Saved data entries

----

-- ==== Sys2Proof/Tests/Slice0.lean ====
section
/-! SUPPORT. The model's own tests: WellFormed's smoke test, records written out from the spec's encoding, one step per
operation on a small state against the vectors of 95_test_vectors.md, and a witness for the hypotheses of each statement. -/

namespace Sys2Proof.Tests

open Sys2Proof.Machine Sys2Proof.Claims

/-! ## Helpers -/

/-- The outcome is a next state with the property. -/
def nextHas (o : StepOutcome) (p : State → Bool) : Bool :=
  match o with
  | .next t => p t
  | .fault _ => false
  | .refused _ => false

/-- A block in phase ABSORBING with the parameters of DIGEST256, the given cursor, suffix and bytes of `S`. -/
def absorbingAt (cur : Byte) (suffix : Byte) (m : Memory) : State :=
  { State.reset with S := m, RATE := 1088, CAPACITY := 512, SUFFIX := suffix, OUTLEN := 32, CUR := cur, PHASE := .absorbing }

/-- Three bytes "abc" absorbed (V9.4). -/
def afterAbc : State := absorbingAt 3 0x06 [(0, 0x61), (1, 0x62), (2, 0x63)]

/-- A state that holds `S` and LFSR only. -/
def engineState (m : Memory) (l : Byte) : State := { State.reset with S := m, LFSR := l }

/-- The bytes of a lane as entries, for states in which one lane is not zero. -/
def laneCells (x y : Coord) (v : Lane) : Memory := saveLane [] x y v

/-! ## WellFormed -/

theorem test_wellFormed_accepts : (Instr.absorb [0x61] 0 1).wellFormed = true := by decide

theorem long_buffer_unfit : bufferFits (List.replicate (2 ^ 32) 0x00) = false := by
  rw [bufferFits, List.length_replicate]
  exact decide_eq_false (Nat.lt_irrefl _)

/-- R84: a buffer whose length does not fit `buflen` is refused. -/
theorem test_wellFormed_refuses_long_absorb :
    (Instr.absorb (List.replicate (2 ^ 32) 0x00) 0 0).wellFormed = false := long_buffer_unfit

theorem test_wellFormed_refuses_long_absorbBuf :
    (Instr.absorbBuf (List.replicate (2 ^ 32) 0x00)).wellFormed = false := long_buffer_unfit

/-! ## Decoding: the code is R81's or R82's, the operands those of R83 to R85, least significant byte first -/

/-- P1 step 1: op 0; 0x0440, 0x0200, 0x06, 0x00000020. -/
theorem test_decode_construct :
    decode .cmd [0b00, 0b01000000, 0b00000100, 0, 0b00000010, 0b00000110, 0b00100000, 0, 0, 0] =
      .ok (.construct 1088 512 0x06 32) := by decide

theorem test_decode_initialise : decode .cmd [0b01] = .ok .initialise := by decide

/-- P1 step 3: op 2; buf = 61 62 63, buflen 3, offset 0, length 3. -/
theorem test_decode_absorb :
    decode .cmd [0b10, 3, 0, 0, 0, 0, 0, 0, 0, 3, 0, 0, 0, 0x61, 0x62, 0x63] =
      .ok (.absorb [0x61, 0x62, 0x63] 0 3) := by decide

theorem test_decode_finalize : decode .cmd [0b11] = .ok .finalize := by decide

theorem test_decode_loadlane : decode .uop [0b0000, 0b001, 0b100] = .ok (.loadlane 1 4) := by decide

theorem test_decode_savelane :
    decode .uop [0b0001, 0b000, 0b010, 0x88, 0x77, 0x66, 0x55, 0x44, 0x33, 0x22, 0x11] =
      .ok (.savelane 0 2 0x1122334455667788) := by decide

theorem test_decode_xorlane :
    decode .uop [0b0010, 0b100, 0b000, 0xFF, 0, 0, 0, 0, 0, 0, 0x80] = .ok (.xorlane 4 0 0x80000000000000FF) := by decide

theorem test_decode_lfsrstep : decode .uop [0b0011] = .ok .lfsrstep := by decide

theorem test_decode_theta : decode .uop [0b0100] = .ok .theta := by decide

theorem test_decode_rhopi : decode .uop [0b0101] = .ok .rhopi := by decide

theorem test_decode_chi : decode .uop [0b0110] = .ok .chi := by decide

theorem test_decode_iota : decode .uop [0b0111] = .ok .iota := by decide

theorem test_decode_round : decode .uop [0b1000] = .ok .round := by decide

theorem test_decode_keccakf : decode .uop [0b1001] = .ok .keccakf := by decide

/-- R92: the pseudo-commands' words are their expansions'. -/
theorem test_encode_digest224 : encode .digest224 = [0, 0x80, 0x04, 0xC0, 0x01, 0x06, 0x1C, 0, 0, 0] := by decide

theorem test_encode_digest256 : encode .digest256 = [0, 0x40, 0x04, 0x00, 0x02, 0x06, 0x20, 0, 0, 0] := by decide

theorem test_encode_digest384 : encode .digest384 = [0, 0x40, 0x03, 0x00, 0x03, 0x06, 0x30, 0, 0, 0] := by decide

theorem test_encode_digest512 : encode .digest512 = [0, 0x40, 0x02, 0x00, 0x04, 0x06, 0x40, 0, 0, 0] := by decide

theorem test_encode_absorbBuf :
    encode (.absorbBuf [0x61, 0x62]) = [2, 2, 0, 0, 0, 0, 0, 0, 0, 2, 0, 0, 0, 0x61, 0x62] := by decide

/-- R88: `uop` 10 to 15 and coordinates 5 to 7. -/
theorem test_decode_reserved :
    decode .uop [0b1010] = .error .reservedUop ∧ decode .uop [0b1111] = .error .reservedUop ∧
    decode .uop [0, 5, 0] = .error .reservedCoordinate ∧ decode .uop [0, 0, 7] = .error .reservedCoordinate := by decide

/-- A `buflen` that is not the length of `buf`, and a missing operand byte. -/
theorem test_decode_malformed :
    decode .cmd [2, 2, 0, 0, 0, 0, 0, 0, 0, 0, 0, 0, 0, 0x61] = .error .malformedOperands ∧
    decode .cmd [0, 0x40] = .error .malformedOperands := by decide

----

> **TASK**:
Give the data again, exactly.

> **SOLUTION FOR THIS PROBLEM**:
-- ==== Sys2Proof/Tests/Slice0.lean ====
section
/-! SUPPORT. The model's own tests: WellFormed's smoke test, records written out from the spec's encoding, one step per
operation on a small state against the vectors of 95_test_vectors.md, and a witness for the hypotheses of each statement. -/

namespace Sys2Proof.Tests

open Sys2Proof.Machine Sys2Proof.Claims

/-! ## Helpers -/

/-- The outcome is a next state with the property. -/
def nextHas (o : StepOutcome) (p : State → Bool) : Bool :=
  match o with
  | .next t => p t
  | .fault _ => false
  | .refused _ => false

/-- A block in phase ABSORBING with the parameters of DIGEST256, the given cursor, suffix and bytes of `S`. -/
def absorbingAt (cur : Byte) (suffix : Byte) (m : Memory) : State :=
  { State.reset with S := m, RATE := 1088, CAPACITY := 512, SUFFIX := suffix, OUTLEN := 32, CUR := cur, PHASE := .absorbing }

/-- Three bytes "abc" absorbed (V9.4). -/
def afterAbc : State := absorbingAt 3 0x06 [(0, 0x61), (1, 0x62), (2, 0x63)]

/-- A state that holds `S` and LFSR only. -/
def engineState (m : Memory) (l : Byte) : State := { State.reset with S := m, LFSR := l }

/-- The bytes of a lane as entries, for states in which one lane is not zero. -/
def laneCells (x y : Coord) (v : Lane) : Memory := saveLane [] x y v

/-! ## WellFormed -/

theorem test_wellFormed_accepts : (Instr.absorb [0x61] 0 1).wellFormed = true := by decide

theorem long_buffer_unfit : bufferFits (List.replicate (2 ^ 32) 0x00) = false := by
  rw [bufferFits, List.length_replicate]
  exact decide_eq_false (Nat.lt_irrefl _)

/-- R84: a buffer whose length does not fit `buflen` is refused. -/
theorem test_wellFormed_refuses_long_absorb :
    (Instr.absorb (List.replicate (2 ^ 32) 0x00) 0 0).wellFormed = false := long_buffer_unfit

theorem test_wellFormed_refuses_long_absorbBuf :
    (Instr.absorbBuf (List.replicate (2 ^ 32) 0x00)).wellFormed = false := long_buffer_unfit

/-! ## Decoding: the code is R81's or R82's, the operands those of R83 to R85, least significant byte first -/

/-- P1 step 1: op 0; 0x0440, 0x0200, 0x06, 0x00000020. -/
theorem test_decode_construct :
    decode .cmd [0b00, 0b01000000, 0b00000100, 0, 0b00000010, 0b00000110, 0b00100000, 0, 0, 0] =
      .ok (.construct 1088 512 0x06 32) := by decide

theorem test_decode_initialise : decode .cmd [0b01] = .ok .initialise := by decide

/-- P1 step 3: op 2; buf = 61 62 63, buflen 3, offset 0, length 3. -/
theorem test_decode_absorb :
    decode .cmd [0b10, 3, 0, 0, 0, 0, 0, 0, 0, 3, 0, 0, 0, 0x61, 0x62, 0x63] =
      .ok (.absorb [0x61, 0x62, 0x63] 0 3) := by decide

theorem test_decode_finalize : decode .cmd [0b11] = .ok .finalize := by decide

theorem test_decode_loadlane : decode .uop [0b0000, 0b001, 0b100] = .ok (.loadlane 1 4) := by decide

theorem test_decode_savelane :
    decode .uop [0b0001, 0b000, 0b010, 0x88, 0x77, 0x66, 0x55, 0x44, 0x33, 0x22, 0x11] =
      .ok (.savelane 0 2 0x1122334455667788) := by decide

theorem test_decode_xorlane :
    decode .uop [0b0010, 0b100, 0b000, 0xFF, 0, 0, 0, 0, 0, 0, 0x80] = .ok (.xorlane 4 0 0x80000000000000FF) := by decide

theorem test_decode_lfsrstep : decode .uop [0b0011] = .ok .lfsrstep := by decide

theorem test_decode_theta : decode .uop [0b0100] = .ok .theta := by decide

theorem test_decode_rhopi : decode .uop [0b0101] = .ok .rhopi := by decide

theorem test_decode_chi : decode .uop [0b0110] = .ok .chi := by decide

theorem test_decode_iota : decode .uop [0b0111] = .ok .iota := by decide

theorem test_decode_round : decode .uop [0b1000] = .ok .round := by decide

theorem test_decode_keccakf : decode .uop [0b1001] = .ok .keccakf := by decide

/-- R92: the pseudo-commands' words are their expansions'. -/
theorem test_encode_digest224 : encode .digest224 = [0, 0x80, 0x04, 0xC0, 0x01, 0x06, 0x1C, 0, 0, 0] := by decide

theorem test_encode_digest256 : encode .digest256 = [0, 0x40, 0x04, 0x00, 0x02, 0x06, 0x20, 0, 0, 0] := by decide

theorem test_encode_digest384 : encode .digest384 = [0, 0x40, 0x03, 0x00, 0x03, 0x06, 0x30, 0, 0, 0] := by decide

theorem test_encode_digest512 : encode .digest512 = [0, 0x40, 0x02, 0x00, 0x04, 0x06, 0x40, 0, 0, 0] := by decide

theorem test_encode_absorbBuf :
    encode (.absorbBuf [0x61, 0x62]) = [2, 2, 0, 0, 0, 0, 0, 0, 0, 2, 0, 0, 0, 0x61, 0x62] := by decide

/-- R88: `uop` 10 to 15 and coordinates 5 to 7. -/
theorem test_decode_reserved :
    decode .uop [0b1010] = .error .reservedUop ∧ decode .uop [0b1111] = .error .reservedUop ∧
    decode .uop [0, 5, 0] = .error .reservedCoordinate ∧ decode .uop [0, 0, 7] = .error .reservedCoordinate := by decide

/-- A `buflen` that is not the length of `buf`, and a missing operand byte. -/
theorem test_decode_malformed :
    decode .cmd [2, 2, 0, 0, 0, 0, 0, 0, 0, 0, 0, 0, 0, 0x61] = .error .malformedOperands ∧
    decode .cmd [0, 0x40] = .error .malformedOperands := by decide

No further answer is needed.